§ **Work task**
Only the lines below starting at the one that contains "off v).maint = d.maint := rfl" and ending at the one that contains "off v).layers = d.layers := rfl" are to be reproduced, exactly and with both ends kept.

§ **Available records**
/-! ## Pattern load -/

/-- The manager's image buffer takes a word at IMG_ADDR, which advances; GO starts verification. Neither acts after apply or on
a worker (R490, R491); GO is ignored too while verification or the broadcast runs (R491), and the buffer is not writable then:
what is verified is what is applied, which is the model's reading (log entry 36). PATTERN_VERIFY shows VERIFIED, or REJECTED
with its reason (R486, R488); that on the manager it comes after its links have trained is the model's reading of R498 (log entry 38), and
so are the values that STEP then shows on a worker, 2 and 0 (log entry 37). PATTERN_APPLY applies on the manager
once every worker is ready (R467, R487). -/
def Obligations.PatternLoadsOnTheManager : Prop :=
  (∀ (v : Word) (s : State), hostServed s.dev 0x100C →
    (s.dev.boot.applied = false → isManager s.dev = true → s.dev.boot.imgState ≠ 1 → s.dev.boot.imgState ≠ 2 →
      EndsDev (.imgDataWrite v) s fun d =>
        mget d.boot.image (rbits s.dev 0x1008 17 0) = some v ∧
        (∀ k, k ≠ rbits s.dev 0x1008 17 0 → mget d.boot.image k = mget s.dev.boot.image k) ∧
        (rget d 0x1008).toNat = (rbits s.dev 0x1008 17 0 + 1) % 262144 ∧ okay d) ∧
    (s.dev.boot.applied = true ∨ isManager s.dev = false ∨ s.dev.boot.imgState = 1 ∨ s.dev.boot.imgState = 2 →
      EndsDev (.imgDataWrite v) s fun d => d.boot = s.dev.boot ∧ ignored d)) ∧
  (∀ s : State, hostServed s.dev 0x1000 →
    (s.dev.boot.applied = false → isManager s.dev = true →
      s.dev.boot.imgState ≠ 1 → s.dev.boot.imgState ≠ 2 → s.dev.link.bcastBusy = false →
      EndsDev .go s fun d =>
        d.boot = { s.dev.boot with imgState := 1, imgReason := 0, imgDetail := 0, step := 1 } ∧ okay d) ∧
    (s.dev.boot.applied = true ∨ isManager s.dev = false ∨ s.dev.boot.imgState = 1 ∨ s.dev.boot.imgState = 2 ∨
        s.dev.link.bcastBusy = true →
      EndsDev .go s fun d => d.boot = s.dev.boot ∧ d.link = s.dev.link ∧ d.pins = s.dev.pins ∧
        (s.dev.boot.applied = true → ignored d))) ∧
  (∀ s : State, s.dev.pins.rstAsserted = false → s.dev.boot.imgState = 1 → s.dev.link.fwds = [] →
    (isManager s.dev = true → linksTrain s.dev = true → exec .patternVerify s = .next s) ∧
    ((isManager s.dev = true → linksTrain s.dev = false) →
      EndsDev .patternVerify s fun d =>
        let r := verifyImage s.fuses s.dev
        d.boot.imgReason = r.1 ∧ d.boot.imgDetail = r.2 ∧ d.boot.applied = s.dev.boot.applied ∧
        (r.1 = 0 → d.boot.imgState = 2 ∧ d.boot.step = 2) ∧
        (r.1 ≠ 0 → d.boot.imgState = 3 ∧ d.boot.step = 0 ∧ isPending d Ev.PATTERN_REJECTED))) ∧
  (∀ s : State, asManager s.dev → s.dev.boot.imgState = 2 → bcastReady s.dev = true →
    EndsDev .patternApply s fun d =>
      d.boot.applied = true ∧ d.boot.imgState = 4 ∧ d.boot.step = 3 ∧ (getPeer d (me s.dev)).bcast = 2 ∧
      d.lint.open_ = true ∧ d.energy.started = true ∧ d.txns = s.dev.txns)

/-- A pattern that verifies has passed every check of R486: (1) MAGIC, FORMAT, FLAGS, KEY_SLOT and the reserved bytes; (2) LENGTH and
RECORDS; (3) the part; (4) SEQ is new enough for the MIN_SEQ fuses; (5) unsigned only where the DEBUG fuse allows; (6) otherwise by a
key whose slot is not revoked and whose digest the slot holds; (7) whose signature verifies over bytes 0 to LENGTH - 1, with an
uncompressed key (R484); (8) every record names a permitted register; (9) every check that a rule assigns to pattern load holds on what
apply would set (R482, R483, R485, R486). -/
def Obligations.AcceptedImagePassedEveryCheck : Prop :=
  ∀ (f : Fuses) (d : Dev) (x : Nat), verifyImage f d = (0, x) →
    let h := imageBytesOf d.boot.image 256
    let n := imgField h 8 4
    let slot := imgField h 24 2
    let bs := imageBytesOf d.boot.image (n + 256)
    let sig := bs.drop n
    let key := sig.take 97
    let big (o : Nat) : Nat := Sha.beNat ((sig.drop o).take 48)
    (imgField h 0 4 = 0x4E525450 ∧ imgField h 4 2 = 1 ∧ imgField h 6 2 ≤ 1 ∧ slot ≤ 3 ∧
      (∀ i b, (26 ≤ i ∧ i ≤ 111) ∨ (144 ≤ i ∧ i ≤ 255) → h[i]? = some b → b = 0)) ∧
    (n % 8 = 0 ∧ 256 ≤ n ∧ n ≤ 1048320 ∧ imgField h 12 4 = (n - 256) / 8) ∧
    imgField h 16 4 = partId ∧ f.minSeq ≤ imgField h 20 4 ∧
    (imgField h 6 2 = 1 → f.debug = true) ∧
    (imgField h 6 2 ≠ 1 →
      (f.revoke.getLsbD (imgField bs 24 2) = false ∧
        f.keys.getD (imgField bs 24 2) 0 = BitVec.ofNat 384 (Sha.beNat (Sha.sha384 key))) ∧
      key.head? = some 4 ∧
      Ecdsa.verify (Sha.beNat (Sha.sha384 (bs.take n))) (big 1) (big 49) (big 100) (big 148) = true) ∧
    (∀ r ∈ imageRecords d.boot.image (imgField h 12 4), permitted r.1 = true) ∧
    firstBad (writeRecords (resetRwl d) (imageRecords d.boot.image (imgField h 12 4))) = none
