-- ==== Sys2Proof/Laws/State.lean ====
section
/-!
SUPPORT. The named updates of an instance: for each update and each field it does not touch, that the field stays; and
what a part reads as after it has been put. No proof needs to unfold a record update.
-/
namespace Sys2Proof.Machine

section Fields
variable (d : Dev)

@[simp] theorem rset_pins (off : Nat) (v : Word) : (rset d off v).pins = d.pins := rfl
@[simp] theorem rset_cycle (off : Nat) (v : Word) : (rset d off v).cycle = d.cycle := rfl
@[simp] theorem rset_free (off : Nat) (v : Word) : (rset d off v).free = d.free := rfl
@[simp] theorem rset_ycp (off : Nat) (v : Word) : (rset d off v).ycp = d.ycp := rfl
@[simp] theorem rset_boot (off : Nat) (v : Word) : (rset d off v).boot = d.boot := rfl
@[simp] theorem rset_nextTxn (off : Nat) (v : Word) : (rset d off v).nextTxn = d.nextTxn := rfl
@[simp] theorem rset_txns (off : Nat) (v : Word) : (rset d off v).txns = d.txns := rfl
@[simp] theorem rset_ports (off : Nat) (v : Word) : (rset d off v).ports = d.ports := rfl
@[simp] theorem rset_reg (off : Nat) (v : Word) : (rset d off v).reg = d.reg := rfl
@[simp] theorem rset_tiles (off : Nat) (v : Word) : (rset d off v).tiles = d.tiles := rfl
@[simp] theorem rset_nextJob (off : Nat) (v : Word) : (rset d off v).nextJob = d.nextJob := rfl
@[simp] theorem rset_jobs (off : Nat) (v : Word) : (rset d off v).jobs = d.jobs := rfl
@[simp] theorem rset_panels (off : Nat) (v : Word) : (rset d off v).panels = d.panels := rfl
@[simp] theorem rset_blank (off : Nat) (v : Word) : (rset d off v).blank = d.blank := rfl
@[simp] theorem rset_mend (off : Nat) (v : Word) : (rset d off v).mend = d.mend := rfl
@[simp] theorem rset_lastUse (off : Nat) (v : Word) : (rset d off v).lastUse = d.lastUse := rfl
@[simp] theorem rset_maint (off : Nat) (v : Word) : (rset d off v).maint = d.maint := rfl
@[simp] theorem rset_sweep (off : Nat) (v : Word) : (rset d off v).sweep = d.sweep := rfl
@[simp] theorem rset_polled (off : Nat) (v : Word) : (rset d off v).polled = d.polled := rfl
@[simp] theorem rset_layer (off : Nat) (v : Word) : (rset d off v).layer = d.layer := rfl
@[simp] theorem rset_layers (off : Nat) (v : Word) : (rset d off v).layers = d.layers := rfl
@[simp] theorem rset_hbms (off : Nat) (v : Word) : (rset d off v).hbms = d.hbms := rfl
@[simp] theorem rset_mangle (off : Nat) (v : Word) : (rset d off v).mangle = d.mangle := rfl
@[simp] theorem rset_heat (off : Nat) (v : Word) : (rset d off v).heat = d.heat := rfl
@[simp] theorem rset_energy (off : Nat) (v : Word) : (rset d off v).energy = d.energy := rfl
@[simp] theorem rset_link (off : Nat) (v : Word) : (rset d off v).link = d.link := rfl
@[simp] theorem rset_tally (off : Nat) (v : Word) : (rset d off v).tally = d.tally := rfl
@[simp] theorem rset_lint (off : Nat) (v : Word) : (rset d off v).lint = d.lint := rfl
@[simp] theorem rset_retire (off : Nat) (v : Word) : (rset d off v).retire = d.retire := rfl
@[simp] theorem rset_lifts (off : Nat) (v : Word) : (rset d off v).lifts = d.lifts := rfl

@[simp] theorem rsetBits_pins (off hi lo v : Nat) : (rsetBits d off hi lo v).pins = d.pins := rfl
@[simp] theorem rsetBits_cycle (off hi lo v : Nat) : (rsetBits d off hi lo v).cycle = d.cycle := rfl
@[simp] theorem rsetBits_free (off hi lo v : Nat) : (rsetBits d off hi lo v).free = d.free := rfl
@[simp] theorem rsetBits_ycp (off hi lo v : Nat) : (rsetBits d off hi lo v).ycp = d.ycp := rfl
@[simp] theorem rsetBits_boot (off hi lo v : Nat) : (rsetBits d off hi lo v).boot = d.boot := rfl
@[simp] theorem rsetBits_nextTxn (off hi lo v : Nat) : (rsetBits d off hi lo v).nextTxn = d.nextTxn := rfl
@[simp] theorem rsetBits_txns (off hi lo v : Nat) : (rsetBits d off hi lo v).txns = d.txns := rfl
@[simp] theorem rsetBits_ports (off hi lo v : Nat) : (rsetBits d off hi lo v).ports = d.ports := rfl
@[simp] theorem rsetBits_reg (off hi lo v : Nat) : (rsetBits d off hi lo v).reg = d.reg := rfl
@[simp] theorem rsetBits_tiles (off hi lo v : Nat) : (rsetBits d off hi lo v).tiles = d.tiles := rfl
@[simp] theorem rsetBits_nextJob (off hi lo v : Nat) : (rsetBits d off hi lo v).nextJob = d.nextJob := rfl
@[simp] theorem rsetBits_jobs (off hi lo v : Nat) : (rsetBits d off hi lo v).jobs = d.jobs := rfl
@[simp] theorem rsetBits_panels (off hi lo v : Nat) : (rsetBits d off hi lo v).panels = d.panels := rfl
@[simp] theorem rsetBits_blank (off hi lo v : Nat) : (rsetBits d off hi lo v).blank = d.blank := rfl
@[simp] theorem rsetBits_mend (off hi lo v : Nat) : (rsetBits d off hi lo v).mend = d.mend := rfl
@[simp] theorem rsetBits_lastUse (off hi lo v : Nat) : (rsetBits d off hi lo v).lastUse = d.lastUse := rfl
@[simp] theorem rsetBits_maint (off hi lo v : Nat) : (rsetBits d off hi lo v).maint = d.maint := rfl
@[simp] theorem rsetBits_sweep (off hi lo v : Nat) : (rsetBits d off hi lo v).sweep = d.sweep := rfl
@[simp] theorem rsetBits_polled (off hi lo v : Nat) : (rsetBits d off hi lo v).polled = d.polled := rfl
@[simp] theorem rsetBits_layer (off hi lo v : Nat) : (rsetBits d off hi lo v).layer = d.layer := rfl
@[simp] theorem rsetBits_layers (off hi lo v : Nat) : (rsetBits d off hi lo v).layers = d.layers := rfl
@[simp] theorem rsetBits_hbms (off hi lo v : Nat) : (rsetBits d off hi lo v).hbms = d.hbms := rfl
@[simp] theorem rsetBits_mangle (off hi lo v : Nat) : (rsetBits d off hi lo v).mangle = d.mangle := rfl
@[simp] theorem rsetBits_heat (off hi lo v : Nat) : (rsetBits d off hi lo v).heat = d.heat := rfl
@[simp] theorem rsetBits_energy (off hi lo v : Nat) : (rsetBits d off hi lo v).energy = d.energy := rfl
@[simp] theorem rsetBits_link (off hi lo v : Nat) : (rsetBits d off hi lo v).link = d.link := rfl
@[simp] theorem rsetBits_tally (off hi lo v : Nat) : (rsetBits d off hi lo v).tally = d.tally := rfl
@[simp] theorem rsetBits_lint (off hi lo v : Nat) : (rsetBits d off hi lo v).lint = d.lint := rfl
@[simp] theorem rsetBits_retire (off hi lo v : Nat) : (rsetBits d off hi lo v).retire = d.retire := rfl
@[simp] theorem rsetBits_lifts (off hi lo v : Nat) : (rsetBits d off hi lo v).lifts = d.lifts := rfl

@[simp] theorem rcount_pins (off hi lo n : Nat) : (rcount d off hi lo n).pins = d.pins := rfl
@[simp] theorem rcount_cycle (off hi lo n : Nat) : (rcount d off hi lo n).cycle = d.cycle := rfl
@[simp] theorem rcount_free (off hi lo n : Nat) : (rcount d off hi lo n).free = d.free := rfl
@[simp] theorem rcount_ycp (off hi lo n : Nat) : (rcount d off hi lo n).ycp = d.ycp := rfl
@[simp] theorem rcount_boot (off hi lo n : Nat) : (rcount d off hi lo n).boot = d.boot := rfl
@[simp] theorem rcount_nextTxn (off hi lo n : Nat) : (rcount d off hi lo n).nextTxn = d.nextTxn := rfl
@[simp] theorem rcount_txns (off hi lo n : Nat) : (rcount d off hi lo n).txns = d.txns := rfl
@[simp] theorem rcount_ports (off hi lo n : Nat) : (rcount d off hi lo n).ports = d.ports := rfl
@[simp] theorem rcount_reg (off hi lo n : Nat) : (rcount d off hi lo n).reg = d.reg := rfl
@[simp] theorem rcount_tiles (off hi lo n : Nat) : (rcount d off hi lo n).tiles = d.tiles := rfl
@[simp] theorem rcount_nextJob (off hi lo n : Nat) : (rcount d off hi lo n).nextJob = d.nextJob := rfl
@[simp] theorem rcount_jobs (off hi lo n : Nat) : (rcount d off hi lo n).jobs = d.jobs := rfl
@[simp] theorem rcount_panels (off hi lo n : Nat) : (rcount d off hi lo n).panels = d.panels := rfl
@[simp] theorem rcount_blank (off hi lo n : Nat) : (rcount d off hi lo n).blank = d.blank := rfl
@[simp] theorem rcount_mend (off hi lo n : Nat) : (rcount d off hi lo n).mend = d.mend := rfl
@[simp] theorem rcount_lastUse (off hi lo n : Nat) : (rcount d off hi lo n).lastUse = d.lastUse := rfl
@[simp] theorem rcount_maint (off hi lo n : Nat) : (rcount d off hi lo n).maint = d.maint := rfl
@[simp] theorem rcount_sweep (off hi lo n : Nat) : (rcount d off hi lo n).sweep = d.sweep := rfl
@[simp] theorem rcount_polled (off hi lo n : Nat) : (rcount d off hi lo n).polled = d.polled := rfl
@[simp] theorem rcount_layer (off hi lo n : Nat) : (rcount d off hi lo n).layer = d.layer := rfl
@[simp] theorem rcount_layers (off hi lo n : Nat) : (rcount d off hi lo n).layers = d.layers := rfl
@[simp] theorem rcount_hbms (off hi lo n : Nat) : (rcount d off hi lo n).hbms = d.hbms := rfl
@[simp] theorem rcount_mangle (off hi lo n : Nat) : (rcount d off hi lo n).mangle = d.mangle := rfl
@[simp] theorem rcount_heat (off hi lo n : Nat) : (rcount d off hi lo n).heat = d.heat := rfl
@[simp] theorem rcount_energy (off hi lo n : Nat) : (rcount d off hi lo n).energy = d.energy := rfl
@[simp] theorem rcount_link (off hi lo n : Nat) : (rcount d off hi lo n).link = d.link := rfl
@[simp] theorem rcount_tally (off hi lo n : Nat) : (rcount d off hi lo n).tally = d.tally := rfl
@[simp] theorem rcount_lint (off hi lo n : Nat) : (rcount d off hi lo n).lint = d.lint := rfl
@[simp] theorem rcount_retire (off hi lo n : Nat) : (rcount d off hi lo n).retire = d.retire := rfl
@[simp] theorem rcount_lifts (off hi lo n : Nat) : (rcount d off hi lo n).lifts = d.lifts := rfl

§ **Completed task**
@[simp] theorem rset_maint (off : Nat) (v : Word) : (rset d off v).maint = d.maint := rfl
@[simp] theorem rset_sweep (off : Nat) (v : Word) : (rset d off v).sweep = d.sweep := rfl
@[simp] theorem rset_polled (off : Nat) (v : Word) : (rset d off v).polled = d.polled := rfl
@[simp] theorem rset_layer (off : Nat) (v : Word) : (rset d off v).layer = d.layer := rfl
@[simp] theorem rset_layers (off : Nat) (v : Word) : (rset d off v).layers = d.layers := rfl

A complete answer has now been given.